I was trying to not think about anything but the numbers, not what I had been through, not how far I had come, not that the finish line was so close, just the stairs, how many was I up to?
I hit the wooden ramp and I knew I was practically there. I ran past another timing point, perturbed it didn’t beep, fleetingly worried that someone might think I cheated if it didn’t register. Then I heard my name, not just once but a few times, from people, not just Sim. I was taken aback. No way. I got to the top of those three stairs to hear the cheering and calls get louder and I was overwhelmed.
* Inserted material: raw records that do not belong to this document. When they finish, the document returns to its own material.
/-- The watch context's state and schedule after a swap: from zero, with its gap where the history is gone (R195, R196). -/
def Watch.swapped (w : Watch) (keep : Bool) : Watch :=
  let w1 := { w with cover := 0, restored := false, riCount := 0, riFirst := w.first, riOff := 0, gather := [], flags := 0, cls := 0, ready := [], trig := []
                     zeroDue := false, owesCatch := false, mandatory := false, deferrable := false, evaluated := 0, len := 0 }
  if keep then w1 else { w1 with first := 0, riFirst := 0, riOff := 0, short := none, owesGap := true, lastSidx := none }

/-- Ingest restarts with a new s0 on the new tokenisation; the rings keep what they hold (R379). -/
def State.newFront (s : State) : State :=
  if s.ing.running then { s with ing := { s.ing with s0 := none, nextToken := 0, run := s.ing.run + 1 } } else s

/-- The swap boundary (R194 to R196, R379): one commit. -/
def State.swapNow (s : State) : State :=
  match s.img.swap, s.swapImage with
  | some w, some i =>
    let keep := match s.image with | some o => tokenCompatible o i && decide (s.hist.cap ≠ 0) | none => false
    let ended := if s.watch.len ≠ 0 ∧ (s.ctx 0).live = true then
        (let t := s.closeInterval 0
         { t with watch := t.watch.advance })
      else s
    let s1 := ((ended.journal 0x0C 0 0 w.slot).log { code := 0x000A, detail := [w.slot] })
    let s2 := match s.image with | some o => s1.releaseRules o | none => s1
    let bound := s2.boundCtxs
    let s3 := match s.img.active with | some a => s2.setSlot a 2 (s2.imgSlot a).image | none => s2
    let s4 := s3.setSlot w.slot 1 (some i)
    let s5 := { s4 with
      img := { s4.img with active := some w.slot, stamp := s4.life.commit, good := true, codesBad := false, swap := none }
      life := { s4.life with measures := s4.life.measures.take 4 ++ [i.measure] }
      upk := { s4.upk with placement := [], replan := none, swapOpen := none
                           panels := Tab.alter {} (fun (x : Panel) => { x with replanned := false }) s4.upk.panels, dirty := true
                           copies := s4.upk.copies.filter (fun c => decide (some c.slot ≠ s4.img.active))
                           residency := ((i.arrayHomes.map (fun (x : Nat × Nat × Nat × Bool) => s4.servedBy x.1)).dedup).filter (fun (e : Nat) => decide ((s4.panel e).pstate = 3)) }
      pack := { s4.pack with swapReady := [] } }
    let s6 := ((s5.upk.residency.foldl (fun s e => s.copyPanel e) s5.clearScales).placeHistory i keep).placeImage i
    let s7 := s6.each bound (fun s c => s.rebindCtx i c)
    let s8 := { s7 with watch := if (s7.ctx 0).started ∨ (s7.ctx 0).state = CState.faulted then s7.watch.swapped keep else s7.watch }
    let s9 := (if keep then s8 else s8.newFront).syncIngest
    s9.complete w.askedBy 0x0205 0xFFFF .ok 0 []
  | _, _ => s

/-- No period comes to release the swap at: the image has no watch member, the watch context is not started, Shed or Faulted,
or its reference stream has stopped, so that none was released within 1 s after step 4 (R193). -/
def State.noPeriod (s : State) (w : Swap) : Bool :=
  (match s.image with | some i => i.watch.isNone | none => true) || !(s.ctx 0).live
    || (!w.released && (match w.doneAt with | some t => decide (t + 1000000 ≤ s.life.now) | none => false))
The tears started to come, I shook my head as I ran down the shute, past where I had stood some 23hrs ago waiting to start. I leapt over the finish mat.
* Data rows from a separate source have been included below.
/-- Why a setting does not fit beside the other slots: the TYPE at fault (R360, R362, R373, Table 10.1). -/
def State.slotClash (s : State) (n : Nat) (c : SlotCfg) : Option Nat :=
  let others := s.ing.slots.filterMap (fun e => if e.1 = n then none else e.2.cfg)
  let (d, ds) := s.inputRatio c.input
  if others.any (fun o => s.sameSource o c) ∨ 8 < (svidsOf (c :: others)).length then some 4
  else if c.input ≠ 63 ∧ others.any (fun o => decide (o.input = c.input)) then some 9
  else if c.cap * d < c.rw * ds + 8192 * d then some 10
  else if 640000000 < c.nomrate + (others.map (·.nomrate)).sum then some 7
  else none

/-- SLOT_SET: the slot starts with an empty ring, its status and counters clear. -/
def execSlotSet (sid : Nat) (s : State) : Outc :=
  .next (s.runCmd 0x0301 true sid (fun s p =>
    match slotAsked p with
    | .error t => .bad p t
    | .ok c =>
      let n := p.num 1
      if s.consuming n then .no .busy
      else match s.slotClash n c with
        | some t => .bad p t
        | none => .done (((s.updSlot n (fun _ => { cfg := some c })).askPower .streamIngress 0).configChanged) []))

/-- SLOT_READ: the TLVs of SLOT_SET; an unconfigured slot answers its number. -/
def execSlotRead (sid : Nat) (s : State) : Outc :=
  .next (s.runCmd 0x0302 false sid (fun s p =>
    if 31 < p.num 1 then .bad p 1
    else match (s.slot (p.num 1)).cfg with
      | none => .read [be 1 (p.num 1)]
      | some c => .read [be 1 (p.num 1), be 1 c.kind, be 1 c.ports, c.source.bytes, be 1 c.format, be 1 c.shift, be 4 c.nomrate, be 4 c.wrap,
          be 1 c.input, be 4 c.rw, be 1 (flag c.startArr)]))

/-- SLOT_FREE. -/
def execSlotFree (sid : Nat) (s : State) : Outc :=
  .next (s.runCmd 0x0303 true sid (fun s p =>
    if 31 < p.num 1 then .bad p 1
    else if s.consuming (p.num 1) then .no .busy
    else .done ((s.updSlot (p.num 1) (fun _ => {})).configChanged) []))

/-- The stream status word of a slot. -/
def State.slotWord (s : State) (n : Nat) : Nat := (s.slot n).word (s.consuming n) (decide (s.refSlot = some n))

/-- STREAM_STATUS. -/
def execStreamStatus (sid : Nat) (s : State) : Outc :=
  .next (s.runCmd 0x0306 false sid (fun s p =>
    if 31 < p.num 1 then .bad p 1 else .read [be 8 (s.slotWord (p.num 1)), (s.slot (p.num 1)).counters]))

/-- Clear the SC bits and counters that a mask names: bits [40:32] as Table 10.7, bits [9:0] the counters of Table 10.8 from
RATEPPM up to HIGHIDX (R388, R389). -/
def Slot.clear (x : Slot) (m : Nat) : Slot :=
  let b := fun k (v : Bool) => v && !m.testBit k
  let n := fun k (v : Nat) => if m.testBit k then 0 else v
  { x with
    disc := b 40 x.disc, gap := b 39 x.gap, late := b 38 x.late, dup := b 37 x.dup, rate := b 36 x.rate, ovf := b 35 x.ovf,
    frame := b 34 x.frame, qual := b 33 x.qual, silent := b 32 x.silent, highIdx := n 9 x.highIdx, frames := n 8 x.frames,
    badFrames := n 7 x.badFrames, reorder := n 6 x.reorder, lateSmp := n 5 x.lateSmp, dupSmp := n 4 x.dupSmp, filled := n 3 x.filled,
    ovfSmp := n 2 x.ovfSmp, clamp := n 1 x.clamp, ratePpm := if m.testBit 0 then 0 else x.ratePpm }

/-- STREAM_CLEAR; a one over a reserved bit is refused (R16). -/
def execStreamClear (sid : Nat) (s : State) : Outc :=
  .next (s.runCmd 0x0307 true sid (fun s p =>
    if 31 < p.num 1 then .bad p 1
    else if p.num 2 &&& 0x1FF000003FF ≠ p.num 2 then .bad p 2
    else
      let s1 := s.updSlot (p.num 1) (fun x => x.clear (p.num 2))
      .done s1 [be 8 (s1.slotWord (p.num 1))]))

end Sys2Proof.Machine
end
Fuck yes! I did it! It wasn’t pretty, in fact it was hard and awful and ugly in parts and yet that made it even more worth celebrating. I was given my medal and my finishers towel and then Sim just held me. I was home. I closed my eyes and was happy I had finished. I opened them to be surrounded by my amazing trail friends. They had been watching my progress through the night and had come to cheer me on to finish. As I hugged each one I was in a kind of disbelief. That they were here, to see me… And then my coach, Matt, stepped forward and hugged me and I was floored. Overwhelmed.
I want to gush here about my amazing husband, about the friends who were there with me at the finish and also in spirit, about my incredible coach, who had finished the 100k some 12hrs earlier, but I think you have all read and heard it all before. So let me just say because of them the the experience was not only richer, but possible.
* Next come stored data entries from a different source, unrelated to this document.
-- ==== Sys2Proof/Machine/Trust.lean ====
section
/-! DEFINITION. Trust anchors, the deny list, attestation, identity, firmware loads and restarts: the 0x0Bxx and 0x0Cxx groups
(R493, R500 to R507, R560). A body that Kennel shares stands on its own (R563). -/

namespace Sys2Proof.Machine

open Sys2Proof

/-! ## Attestation and identity, R501, R505, R506 -/

/-- FLAGS of the attestation report. -/
def State.attestFlags (s : State) : Nat :=
  word [(flag s.life.unlockedOnce, 0), (flag s.life.usedFall, 1), (s.opt.shadow.svcEn, 2), (flag (decide (s.life.startKind = 1)), 3)]

/-- Bytes 0 to 295 of the attestation report (Table 14.5). -/
def State.attestBody (s : State) (nonce : List Byte) : List Byte :=
  be 4 0x53504154 ++ be 2 1 ++ be 2 s.optv.level ++ fieldBytes 16 s.optv.serial ++ be 16 s.optv.uid ++ be 4 s.life.poc
    ++ be 4 s.life.fwver ++ be 4 s.opt.shadow.fwCtr ++ be 4 s.opt.shadow.imgCtr ++ be 8 s.life.commit ++ fieldBytes 32 nonce
    ++ be 1 s.life.bank ++ be 1 s.opt.shadow.lock ++ be 2 s.attestFlags ++ be 4 0 ++ be 16 s.imageId ++ be 8 s.optv.packId
    ++ be 1 s.optv.ppos ++ be 1 s.optv.psize ++ be 6 0 ++ (List.range 5).flatMap (fun k => be 32 (s.life.measures.getD k 0))

/-- The attestation report with its signature. -/
def State.attestReport (s : State) (nonce : List Byte) : List Byte :=
  let b := s.attestBody nonce
  b ++ be 2 3309 ++ fieldBytes 3309 (Config.sign (Config.sha3 b))

/-- ATTEST: the report, as much as the reply holds. -/
def execAttest (sid : Nat) (s : State) : Outc :=
  .next (s.runCmd 0x0B01 false sid (fun s p => .read [(s.attestReport ((p.val 1).getD [])).take (s.room sid 0)]))

/-- IDENTITY_READ: the identity chain from OFFSET on, as much as the reply holds, and its length. -/
def execIdentityRead (sid : Nat) (s : State) : Outc :=
  .next (s.runCmd 0x0B02 false sid (fun s p =>
    if Config.identityChain.length < p.num 1 then .bad p 1
    else .read [(Config.identityChain.drop (p.num 1)).take (s.room sid 8), be 4 Config.identityChain.length]))

/-! ## Anchors and the deny list, R502 to R505, R560 -/

/-- One anchor as ANCHOR_READ gives it. -/
def Anchor.entry (a : Anchor) : List Byte := be 1 a.index ++ be 1 a.kind ++ be 1 a.role ++ be 32 (Config.sha3 a.cert)

/-- The anchors in force: of the firmware anchors those that the boot found (R502). -/
def Trust.inForce (t : Trust) : List Anchor :=
  (t.anchors.filter (fun a => decide (a.kind ≠ 2)) ++ t.fwAnchors).mergeSort (fun a b => decide (a.index ≤ b.index))

/-- Measurement 3: the anchors and the deny list in force, in index order (Table 14.4). -/
def Trust.digest (t : Trust) : Nat := Config.sha3 (t.inForce.flatMap Anchor.entry ++ t.deny.flatMap (fun d => be 1 d.length ++ d))

/-- The trust area changes; measurement 3 with it. -/
def State.setTrust (s : State) (t : Trust) : State :=
  { s with trust := t, life := { s.life with measures := s.life.measures.set 3 t.digest } }

/-- Limit of each kind of anchor (Table 14.3). -/
def anchorMax (kind : Nat) : Nat := match kind with | 0 => 16 | 1 => 8 | _ => 4

/-- Anchors of a kind. -/
def Trust.ofKind (t : Trust) (kind : Nat) : List Anchor := t.anchors.filter (fun a => decide (a.kind = kind))

/-- The lowest index that no anchor has. -/
def Trust.freeIndex (t : Trust) : Nat := ((List.range 256).find? (fun n => !t.anchors.any (fun a => a.index == n))).getD 0

/-- Put an anchor in its place in index order. -/
def insertAnchor (a : Anchor) : List Anchor → List Anchor
  | [] => [a]
  | b :: bs => if b.index < a.index then b :: insertAnchor a bs else a :: b :: bs

/-- ANCHOR_ADD: the new index and the state. -/
def State.anchorAdd (s : State) (kind : Nat) (role : Option Nat) (cert : List Byte) : Except Status (Nat × State) :=
  if 2 < kind ∨ 3 < role.getD 0 ∨ (kind = 0 ∧ role = none) ∨ cert = [] then .error .badParam
  else if kind = 2 ∧ s.opt.shadow.lock = 1 then .error .notPermitted
  else if anchorMax kind ≤ (s.trust.ofKind kind).length then .error .noResource
  else
    let n := s.trust.freeIndex
    let a : Anchor := { index := n, kind := kind, role := if kind = 0 then role.getD 0 else 0, cert := cert }
    .ok (n, s.setTrust { s.trust with anchors := insertAnchor a s.trust.anchors })

/-- End the sessions that a test picks, with a cause. -/
def State.endWhere (s : State) (cause : Nat) (pick : Session → Bool) : State :=
  s.each s.sids (fun s n => match s.sess n with
    | some x => if pick x then s.endSession n cause else s
    | none => s)

/-- ANCHOR_REMOVE. -/
def State.anchorRemove (s : State) (index : Nat) : Except Status State :=
  match s.trust.anchors.find? (fun a => a.index == index) with
  | none => .error .badParam
  | some a =>
    let service := s.trust.anchors.filter (fun b => decide (b.kind = 0 ∧ b.role = 3))
    let lastImage := decide (a.kind = 1) && decide ((s.trust.ofKind 1).length ≤ 1)
    let fixed := decide (a.kind = 2) && decide (s.opt.shadow.lock = 1)
    let lastService := decide (a.kind = 0 ∧ a.role = 3) && decide (s.opt.shadow.lock = 1) && decide (service.length ≤ 1)
    if lastImage || fixed || lastService then .error .notPermitted
    else
      let s1 := s.setTrust { s.trust with anchors := s.trust.anchors.filter (fun b => b.index != index) }
      .ok (if a.kind = 0 then s1.endWhere 3 (fun x => x.anchor == index) else s1)

/-- ANCHOR_READ. -/
def execAnchorRead (sid : Nat) (s : State) : Outc :=
  .next (s.runCmd 0x0B03 false sid (fun s _ => .read [(s.trust.anchors.flatMap Anchor.entry).take (s.room sid 0)]))

/-- ANCHOR_ADD. -/
def execAnchorAdd (sid : Nat) (s : State) : Outc :=
  .next (s.runCmd 0x0B04 true sid (fun s p =>
    match s.anchorAdd (p.num 1) (p.num? 2) ((p.val 3).getD []) with
    | .ok (n, t) => .done t [be 1 n]
    | .error .badParam => .bad p (if 2 < p.num 1 then 1 else if (p.val 3).getD [] = [] then 3 else 2)
    | .error st => .no st))

/-- ANCHOR_REMOVE. -/
def execAnchorRemove (sid : Nat) (s : State) : Outc :=
  .next (s.runCmd 0x0B05 true sid (fun s p =>
    match s.anchorRemove (p.num 1) with
    | .ok t => .done t []
    | .error .badParam => .bad p 1
    | .error st => .no st))

/-- DENY_ADD: the sessions whose chain contains the serial number end. -/
def execDenyAdd (sid : Nat) (s : State) : Outc :=
  .next (s.runCmd 0x0B06 true sid (fun s p =>
    let n := (p.val 1).getD []
    if n.length < 1 ∨ 20 < n.length then .bad p 1
    else if s.trust.deny.contains n then .read []
    else if 256 ≤ s.trust.deny.length then .no .noResource
    else .done ((s.setTrust { s.trust with deny := s.trust.deny ++ [n] }).endWhere 4 (fun x => x.serials.contains n)) []))

/-! ## Firmware, R407, R493 -/

/-- A firmware bank. -/
def Images.bank (m : Images) (b : Nat) : Nat × Firmware := if b = 0 then m.bank0 else m.bank1

/-- Set a firmware bank, with its record (R477). -/
def State.setBank (s : State) (b state : Nat) (fw : Firmware) : State :=
  ({ s with img := if b = 0 then { s.img with bank0 := (state, fw) } else { s.img with bank1 := (state, fw) } }).bankRec b state fw.fwver

/-- Bytes of a firmware bank. -/
def fwBankBytes : Nat := 2 ^ 26

/-- FW_BEGIN: the bank not booted is loading. -/
def execFwBegin (sid : Nat) (s : State) : Outc :=
  .next (s.runCmd 0x0C01 true sid (fun s p =>
    if fwBankBytes < p.num 1 then .no .noResource
    else if p.num 1 = 0 then .bad p 1
    else
      let n := s.img.lastXfer + 1
      let b := 1 - s.life.bank
      let s1 := s.setBank b 2 {}
      .done { s1 with img := { s1.img with lastXfer := n, fwBytes := []
                                           fwXfer := some { no := n, length := p.num 1, chunk := Config.chunkSize } } }
        [be 4 n, be 4 Config.chunkSize, be 1 b]))

/-- FW_END. -/
def execFwEnd (sid : Nat) (s : State) : Outc :=
  .next (s.runCmd 0x0C02 true sid (fun s p =>
    match s.img.fwXfer with
    | none => .no .busy
    | some x =>
      if x.ending.isSome then .no .busy
      else if x.missing ≠ top 64 then .read [be 8 x.missing]
      else .accepted { s with img := { s.img with fwXfer := some { x with ending := some (sid, p.seq), digest := p.num 1 } } } [be 8 (top 64)]))

/-- The checks of a firmware container, in order (R493). -/
def Firmware.verdict (f : Firmware) (level fwCtr : Nat) : Status :=
  if f.readOk = false ∨ f.digestOk = false then .storeFail
  else if f.magic ≠ 0x53504657 ∨ f.format ≠ 1 ∨ f.level ≠ level ∨ f.reservedZero = false then .imageInvalid
  else if f.sigOk = false then .signatureFail
  else if f.secver < fwCtr then .rollback
  else .ok

/-- FIRMWARE_VALIDATION_DONE: the container read back from the bank's bytes is checked: the bank is valid, or left empty. -/
def execFirmwareValidationDone (given : Firmware) (s : State) : Outc :=
  match s.img.fwXfer with
  | none => .next s
  | some x =>
    match x.ending with
    | none => .next s
    | some who =>
      if s.fwUp = false then .next s
      else
        let fw := readFirmware s.img.fwBytes x.length x.digest given
        let st := if x.failed then .storeFail else fw.verdict s.optv.level s.opt.shadow.fwCtr
        let c := s.commit
        let s1 := { c with img := { c.img with fwXfer := none, fwBytes := [] } }
        let s2 := if st = .ok then s1.setBank (1 - s.life.bank) 1 fw else s1.setBank (1 - s.life.bank) 0 {}
        .next (s2.complete (some who) 0x0C02 0xFFFF st 0 [(1, be 8 (top 64))])

/-- FW_ACTIVATE: BOOTBANK in the option area, in force from the next restart. -/
def execFwActivate (sid : Nat) (s : State) : Outc :=
  .next (s.runCmd 0x0C03 true sid (fun s p =>
    if 1 < p.num 1 ∨ (s.img.bank (p.num 1)).1 ≠ 1 then .bad p 1
    else .done (s.writeOption (fun o => { o with bootBank := p.num 1 })) []))

/-! ## Restart, R507 -/

/-- A commanded restart: a checkpoint first, and the restart once it is written. -/
def State.askRestart (s : State) (k : RestartKind) : State :=
  ({ s with ckpt := { s.ckpt with restart := some k } }).askCkpt

/-- RESTART. -/
def execRestart (sid : Nat) (s : State) : Outc :=
  .next (s.runCmd 0x0C04 true sid (fun s p =>
    if 1 < p.num 1 then .bad p 1
    else .done (s.askRestart (if p.num 1 = 0 then .warm else .cold)) []))

end Sys2Proof.Machine
end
So, now how do I feel about the race? I am proud. Proud that I pushed through some tough times to get to the good. I was under my C goal and finished before the sun came up again. I learnt a lot, about what I can do, what I can push through and about what I would do differently next time. I am a little disappointed, I think I could have gone sub 20hrs and got a shiny belt buckle, if only… but maybe the lessons mean more, in the long run. If it had been a perfect day, a perfect run, maybe it wouldn’t mean as much?